- Aim of the task
Gather each line of the entries below that includes "congrArg".

- Saved entries
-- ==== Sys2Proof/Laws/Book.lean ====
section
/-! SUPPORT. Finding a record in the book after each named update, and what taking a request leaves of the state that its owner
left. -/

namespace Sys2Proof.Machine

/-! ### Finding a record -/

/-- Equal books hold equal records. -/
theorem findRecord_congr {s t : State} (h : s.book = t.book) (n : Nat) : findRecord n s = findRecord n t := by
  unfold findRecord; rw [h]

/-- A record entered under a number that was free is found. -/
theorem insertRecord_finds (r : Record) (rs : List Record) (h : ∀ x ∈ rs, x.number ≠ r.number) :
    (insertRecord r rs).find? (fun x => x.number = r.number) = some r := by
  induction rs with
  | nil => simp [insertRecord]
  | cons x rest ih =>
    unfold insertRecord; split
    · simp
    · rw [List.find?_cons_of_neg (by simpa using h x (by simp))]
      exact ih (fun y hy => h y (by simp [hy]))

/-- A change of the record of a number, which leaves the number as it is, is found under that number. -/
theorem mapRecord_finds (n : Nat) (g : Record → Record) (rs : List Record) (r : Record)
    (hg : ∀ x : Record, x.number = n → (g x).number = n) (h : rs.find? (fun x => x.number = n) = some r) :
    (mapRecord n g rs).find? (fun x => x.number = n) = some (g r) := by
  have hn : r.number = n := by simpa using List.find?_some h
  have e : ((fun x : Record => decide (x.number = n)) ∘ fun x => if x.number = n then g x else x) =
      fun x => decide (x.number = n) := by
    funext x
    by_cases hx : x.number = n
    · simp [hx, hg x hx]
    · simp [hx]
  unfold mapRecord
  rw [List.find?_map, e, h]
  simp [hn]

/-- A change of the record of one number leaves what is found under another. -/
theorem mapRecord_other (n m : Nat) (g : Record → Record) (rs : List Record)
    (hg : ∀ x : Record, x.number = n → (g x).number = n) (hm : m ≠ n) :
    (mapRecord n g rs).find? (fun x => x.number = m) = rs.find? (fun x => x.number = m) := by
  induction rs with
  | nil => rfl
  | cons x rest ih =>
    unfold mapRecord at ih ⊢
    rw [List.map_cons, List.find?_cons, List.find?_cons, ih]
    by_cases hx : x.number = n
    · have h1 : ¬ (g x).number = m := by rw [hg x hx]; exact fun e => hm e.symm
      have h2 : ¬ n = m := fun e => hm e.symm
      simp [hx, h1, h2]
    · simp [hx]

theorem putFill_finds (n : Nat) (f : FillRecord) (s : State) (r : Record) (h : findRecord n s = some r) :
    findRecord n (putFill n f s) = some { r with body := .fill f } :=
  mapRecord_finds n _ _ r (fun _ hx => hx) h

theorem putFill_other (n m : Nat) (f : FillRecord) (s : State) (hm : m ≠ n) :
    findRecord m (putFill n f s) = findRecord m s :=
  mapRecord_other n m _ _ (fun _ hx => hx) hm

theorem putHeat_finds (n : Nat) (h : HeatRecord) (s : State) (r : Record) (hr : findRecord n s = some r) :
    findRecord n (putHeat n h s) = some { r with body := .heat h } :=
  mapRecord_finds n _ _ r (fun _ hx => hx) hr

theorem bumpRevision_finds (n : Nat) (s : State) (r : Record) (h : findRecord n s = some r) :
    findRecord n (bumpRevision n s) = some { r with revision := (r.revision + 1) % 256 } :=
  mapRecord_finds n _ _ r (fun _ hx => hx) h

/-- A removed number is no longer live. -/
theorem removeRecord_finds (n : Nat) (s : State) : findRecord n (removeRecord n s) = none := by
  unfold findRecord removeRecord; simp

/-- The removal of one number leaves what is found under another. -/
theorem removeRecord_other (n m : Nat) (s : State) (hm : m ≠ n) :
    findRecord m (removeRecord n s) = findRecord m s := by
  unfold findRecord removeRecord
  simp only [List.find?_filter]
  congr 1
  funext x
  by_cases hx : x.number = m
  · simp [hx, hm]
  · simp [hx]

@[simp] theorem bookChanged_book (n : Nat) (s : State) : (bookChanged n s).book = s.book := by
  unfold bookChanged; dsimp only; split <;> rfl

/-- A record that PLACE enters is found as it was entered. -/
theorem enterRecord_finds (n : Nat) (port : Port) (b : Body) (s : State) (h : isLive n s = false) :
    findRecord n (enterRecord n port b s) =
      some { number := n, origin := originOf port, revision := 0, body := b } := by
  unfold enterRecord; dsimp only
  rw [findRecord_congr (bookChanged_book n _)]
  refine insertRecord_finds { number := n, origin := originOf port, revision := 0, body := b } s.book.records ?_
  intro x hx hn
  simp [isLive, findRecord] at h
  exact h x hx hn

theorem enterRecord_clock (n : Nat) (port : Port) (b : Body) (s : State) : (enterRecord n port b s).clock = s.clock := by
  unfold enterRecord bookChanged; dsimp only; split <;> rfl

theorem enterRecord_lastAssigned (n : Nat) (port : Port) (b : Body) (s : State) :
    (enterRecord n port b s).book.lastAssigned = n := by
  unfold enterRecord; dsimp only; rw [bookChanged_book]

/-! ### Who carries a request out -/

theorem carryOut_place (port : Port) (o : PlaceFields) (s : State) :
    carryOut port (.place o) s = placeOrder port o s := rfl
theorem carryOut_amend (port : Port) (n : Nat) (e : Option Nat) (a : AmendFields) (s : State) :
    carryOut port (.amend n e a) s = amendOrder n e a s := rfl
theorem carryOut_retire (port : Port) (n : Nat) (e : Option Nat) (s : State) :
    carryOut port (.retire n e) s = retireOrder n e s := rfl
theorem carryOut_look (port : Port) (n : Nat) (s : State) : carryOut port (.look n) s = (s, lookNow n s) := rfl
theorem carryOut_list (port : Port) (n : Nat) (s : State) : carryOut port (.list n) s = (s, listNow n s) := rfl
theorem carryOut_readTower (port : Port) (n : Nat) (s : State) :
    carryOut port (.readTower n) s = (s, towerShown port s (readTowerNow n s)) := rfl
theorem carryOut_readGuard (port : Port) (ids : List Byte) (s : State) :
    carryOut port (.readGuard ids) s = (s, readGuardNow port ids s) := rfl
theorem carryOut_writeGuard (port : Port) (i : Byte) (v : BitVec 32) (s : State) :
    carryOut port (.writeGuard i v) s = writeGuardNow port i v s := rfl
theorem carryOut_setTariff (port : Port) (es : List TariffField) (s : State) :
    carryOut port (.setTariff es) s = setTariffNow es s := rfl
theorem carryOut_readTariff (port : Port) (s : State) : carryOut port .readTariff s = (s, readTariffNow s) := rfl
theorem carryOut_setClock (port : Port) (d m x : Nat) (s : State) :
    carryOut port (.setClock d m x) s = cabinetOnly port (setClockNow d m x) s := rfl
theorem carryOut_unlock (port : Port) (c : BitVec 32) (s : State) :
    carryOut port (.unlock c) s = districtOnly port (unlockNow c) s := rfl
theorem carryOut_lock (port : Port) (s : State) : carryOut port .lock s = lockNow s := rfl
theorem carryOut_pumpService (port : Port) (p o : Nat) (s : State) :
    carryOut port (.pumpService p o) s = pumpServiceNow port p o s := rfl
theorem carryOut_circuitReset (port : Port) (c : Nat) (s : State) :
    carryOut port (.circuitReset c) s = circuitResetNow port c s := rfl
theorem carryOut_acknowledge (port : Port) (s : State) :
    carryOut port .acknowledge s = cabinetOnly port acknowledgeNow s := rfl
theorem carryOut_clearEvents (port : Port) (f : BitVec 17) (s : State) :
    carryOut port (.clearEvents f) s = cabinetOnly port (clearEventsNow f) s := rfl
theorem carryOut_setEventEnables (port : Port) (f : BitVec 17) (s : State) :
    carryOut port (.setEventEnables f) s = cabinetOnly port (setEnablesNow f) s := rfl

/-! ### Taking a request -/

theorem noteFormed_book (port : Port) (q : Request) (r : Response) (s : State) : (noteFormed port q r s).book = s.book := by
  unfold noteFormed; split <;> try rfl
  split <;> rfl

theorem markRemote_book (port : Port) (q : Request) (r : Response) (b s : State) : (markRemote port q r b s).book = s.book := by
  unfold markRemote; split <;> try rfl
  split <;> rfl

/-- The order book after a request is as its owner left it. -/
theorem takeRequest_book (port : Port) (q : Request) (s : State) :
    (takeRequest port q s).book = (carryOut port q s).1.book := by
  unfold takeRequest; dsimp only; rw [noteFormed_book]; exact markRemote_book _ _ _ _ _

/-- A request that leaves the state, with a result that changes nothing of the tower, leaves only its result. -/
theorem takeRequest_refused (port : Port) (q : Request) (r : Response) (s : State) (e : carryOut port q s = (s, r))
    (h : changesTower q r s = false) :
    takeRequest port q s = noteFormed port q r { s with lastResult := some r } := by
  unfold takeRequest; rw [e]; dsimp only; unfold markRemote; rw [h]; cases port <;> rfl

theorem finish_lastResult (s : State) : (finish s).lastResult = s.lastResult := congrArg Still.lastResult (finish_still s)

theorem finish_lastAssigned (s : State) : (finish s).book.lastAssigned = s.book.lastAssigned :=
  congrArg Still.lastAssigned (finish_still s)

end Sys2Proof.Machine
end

- Solution to this problem
theorem finish_lastResult (s : State) : (finish s).lastResult = s.lastResult := congrArg Still.lastResult (finish_still s)
  congrArg Still.lastAssigned (finish_still s)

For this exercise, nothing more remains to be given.